(RECORDS SHOWN)

-- ==== Sys2Proof/Machine/Motion.lean ====
section
/-!
DEFINITION. The spindle, the sled and the motor bus of a station (ch. 5), and trip reactions (R457, R458).
-/

namespace Sys2Proof.Machine

def State.spin (s : State) (n : Nat) : Spindle := (s.station (toStn n)).spin

def State.setSpindle (s : State) (n : Nat) (g : Spindle → Spindle) : State := s.setStn (toStn n) (fun t => { t with spin := g t.spin })

def State.sled (s : State) (n : Nat) : Sled := (s.station (toStn n)).sled

def State.setSled (s : State) (n : Nat) (g : Sled → Sled) : State := s.setStn (toStn n) (fun t => { t with sled := g t.sled })

/-! ## Spindle states (R131) -/

/-- The modes that Table 5.1 gives SPD, and SIQ and SID. -/
def spinModes (st : Nat) : Nat × Nat :=
  if st = 2 ∨ st = 3 then (1, 2) else if st = 4 then (2, 2) else if st = 6 then (4, 0) else (0, 0)

/-- The spindle passes to state `st` of Table 5.1; speed validity and the write preconditions follow. -/
def State.setSpin (s : State) (n st : Nat) : State :=
  let s := s.setFld (MOT_SPST n) MOT_SPST_STATE st
  let m := spinModes st
  let s := ((s.forceMode n 4 m.1).forceMode n 5 m.2).forceMode n 6 m.2
  let s := if st = 2 then s.setFld (LP_DRV n 4) LP_DRV_MAN 0
    else if st = 3 then s.setFld (LP_DRV n 4) LP_DRV_MAN (s.fld (MOT_ISTART n) MOT_ISTART_I_OL) else s
  (s.showValid n).checkWrite n

/-- Trap cause SPINDLE (Table 8.7). -/
def State.trapSpindle (s : State) (n : Nat) : State := s.trapCause n 8 (s.spinState n)

/-- R134, R139, R153: the task in hand, unless it is a BAND_WRITE, ends with SPINDLE_LOST. DEDUCED: log entry 48. -/
def State.stopTask (s : State) (n : Nat) : State := if s.inTask n .bandWrite then s else s.endTask n .spindleLost

/-- R125: SPD is to measure by source `k` from its next sample; SRC = 1 takes c_e from the next c_w, until which phi stays as it was.
DESIGN CHOICE: log entry 224. -/
def State.useSrc (s : State) (n k : Nat) : State :=
  s.setSpindle n (fun p => { p with newSrc := if p.src = k then none else some k, ce := if k = 1 then none else p.ce })

/-- R134: the start fails. -/
def State.startFails (s : State) (n : Nat) : State :=
  let s := (s.setSpindle n (fun p => { p with on := false, tries := 0 })).setSpin n 0
  ((s.raiseStn n 5 []).trapSpindle n).stopTask n

/-- R152: the spindle slows along its ramp. -/
def State.decelerating (s : State) (n : Nat) : Bool :=
  s.spinState n == 4 && s.mode n 4 == 2 && s.bit (LP_STAT n 4) LP_STAT_RAMPING && decide (s.spdTarget n < (s.loop n 4).r)

/-- The spindle passes to CATCH. -/
def State.toCatch (s : State) (n : Nat) : State :=
  (s.setSpindle n (fun p => { p with inCatch := 0, catchN := 0, catchMag := 0, catchTurn := 0 })).setSpin n 1

/-- R134: an attempt fails. -/
def State.attemptFails (s : State) (n : Nat) : State :=
  let k := (s.spin n).tries + 1
  if max 1 (s.fld (MOT_START n) MOT_START_TRIES) ≤ k then s.startFails n
  else (s.setSpindle n (fun p => { p with tries := k })).toCatch n

/-- R129, R134, R135: the spindle is commanded on; SPD's source is that of MOT_CTL again. -/
def State.spinOn (s : State) (n : Nat) : State :=
  let st := s.spinState n
  let s := s.setSpindle n (fun p => { p with on := true })
  let s := s.useSrc n (s.fld (MOT_CTL n) MOT_CTL_SRC)
  if st = 0 ∨ st = 5 then
    if s.fld (MOT_PARAM n) MOT_PARAM_RS = 0 ∨ s.fld (MOT_PARAM n) MOT_PARAM_LS = 0 then s.startFails n
    else (s.setSpindle n (fun p => { p with tries := 0 })).toCatch n
  else s
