-- ==== Sys2Proof/Machine/Read.lean ====
section
/-!
DEFINITION. The read channel (ch. 6): samples and what a frame is begun with (R73, R161, R162), wobble addresses (R163), frames
(R166 to R179), band passes, outer recovery and the ladder (R180 to R185), seal checks and soft export (R187, R188), what a
pass brings its commands (R313, R334, R349, R350), and captures (R189 to R192, R24 to R26).
-/

namespace Sys2Proof.Machine

/-- The sample of spot k in the 48-bit word of an instant (R73). -/
def spotSample (w k : Nat) : Int := let v := w / 2 ^ (6 * k) % 64; if v < 32 then v else (v : Int) - 64

/-! ## Single-look reading, zone table -/

/-- R193: during a pass the zone table stays where it was when the pass began. DEDUCED: log entry 54. -/
def State.ztab (s : State) (n : Nat) : Nat := match (s.rd n).pass with
  | some p => p.ztab
  | none => s.ztabReg n

/-- R162, R193: the zone table is in use. -/
def State.zvalid (s : State) (n : Nat) : Bool := match (s.rd n).pass with
  | some p => p.zvalid
  | none => s.bit (RC_ZTAB_LO n) RC_ZTAB_LO_VALID

/-- R162: the address of the entry for a layer, a zone and a stream. DEDUCED: log entry 54. -/
def State.zentry (s : State) (n layer zone q : Nat) : Nat := s.ztab n + ((layer * 48 + setZone zone) * 16 + q) * 8

/-- R382: the entry can be used: the table lies in the table area and neither entry nor preset carries the poison mark. -/
def State.zoneOk (s : State) (n layer zone q : Nat) : Bool :=
  let a := s.zentry n layer zone q
  let j := leNat (s.tableRead (a + 4) 1) % 16
  s.inRegion 1 (s.ztab n) 98816 && !s.tablePoisoned a 8 && !s.tablePoisoned (s.ztab n + 98304 + 32 * j) 32

def signed8 (v : Nat) : Int := if v < 128 then v else (v : Int) - 256
def signed16 (v : Nat) : Int := if v < 32768 then v else (v : Int) - 65536

/-- R162: G = 1.0, O = 0, A = 0, c7 = 1.0. -/
def defaultEq : StreamEq := ⟨4096, 0, 0, (List.range 15).map (fun i => if i = 7 then 16384 else 0)⟩

/-- R161, R162: what stream q begins a frame of a layer and zone with. -/
def State.streamEq (s : State) (n layer zone q : Nat) : StreamEq :=
  if !s.zvalid n || !s.zoneOk n layer zone q then defaultEq
  else
    let a := s.zentry n layer zone q
    let j := leNat (s.tableRead (a + 4) 1) % 16
    ⟨leNat (s.tableRead a 2), signed8 (leNat (s.tableRead (a + 2) 1)), signed8 (leNat (s.tableRead (a + 3) 1)),
     (List.range 15).map (fun i => signed16 (leNat (s.tableRead (s.ztab n + 98304 + 32 * j + 2 * i) 2)))⟩

/-- R166: the half-width of the search; 64 from step 2 of the ladder (Table 6.5). -/
def State.window (s : State) (n layer zone q step : Nat) : Nat :=
  let e := if s.zvalid n && s.zoneOk n layer zone q then leNat (s.tableRead (s.zentry n layer zone q + 5) 1) else 0
  let w := if e = 0 then s.fld (RC_SYNC n) RC_SYNC_WIN else e
  if 2 ≤ step then 64 else max 4 (min 64 w)

/-- The layer and zone that the station reads: the pass's, else those of the last address. -/
def State.readPlace (s : State) (n : Nat) : Nat × Nat := match (s.rd n).pass with
  | some p => (locLayer p.loc, locZone p.loc)
  | none => match s.bw? n with
    | some b => (locLayer b.loc, locZone b.loc)
    | none => match (s.rd n).wobble with | some w => (wobbleLayer w, wobbleZone w) | none => (0, 0)

/-- SAMPLE_GROUP (R72, R73, R156): group `g` of lane `k`, three data blocks with 192 payload bits; the lane's CRC-16 takes them in. -/
def State.sampleGroup (s : State) (n k g : Nat) (bs : List Block66) : State :=
  if 2 ≤ k ∨ 525 ≤ g ∨ s.lane n k = 0 ∨ s.lane n k = 3 then s
  else
    let pay := (bs.map (·.payload)).foldr (fun b a => b + a * 2 ^ 64) 0
    let crc (l : List (BitVec 16)) : List (BitVec 16) := l.set k ((bs.map (·.payload)).foldl blockCrc (l.getD k 0xFFFF#16))
    let s := s.setPort n (fun p => { p with saCrc := crc p.saCrc, saNext := crc p.saNext })
    let s := if s.lane n k ≠ 2 then s else (List.range 4).foldl (fun (s : State) i => s.setRd n (fun r => { r with
      samples := SMap.put r.samples 0 (2100 * k + 4 * g + i) (pay / 2 ^ (48 * i) % 2 ^ 48) })) s
    bs.foldl (fun (s : State) b => s.noteSync n k b) s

(WHAT YOU HAVE TO DO) Each line that includes the string "setFld" should be copied from the data.

(REPLY TO THE TASK)
  let s := s.setFld (MOT_SPST n) MOT_SPST_STATE st
  let s := if st = 2 then s.setFld (LP_DRV n 4) LP_DRV_MAN 0
    else if st = 3 then s.setFld (LP_DRV n 4) LP_DRV_MAN (s.fld (MOT_ISTART n) MOT_ISTART_I_OL) else s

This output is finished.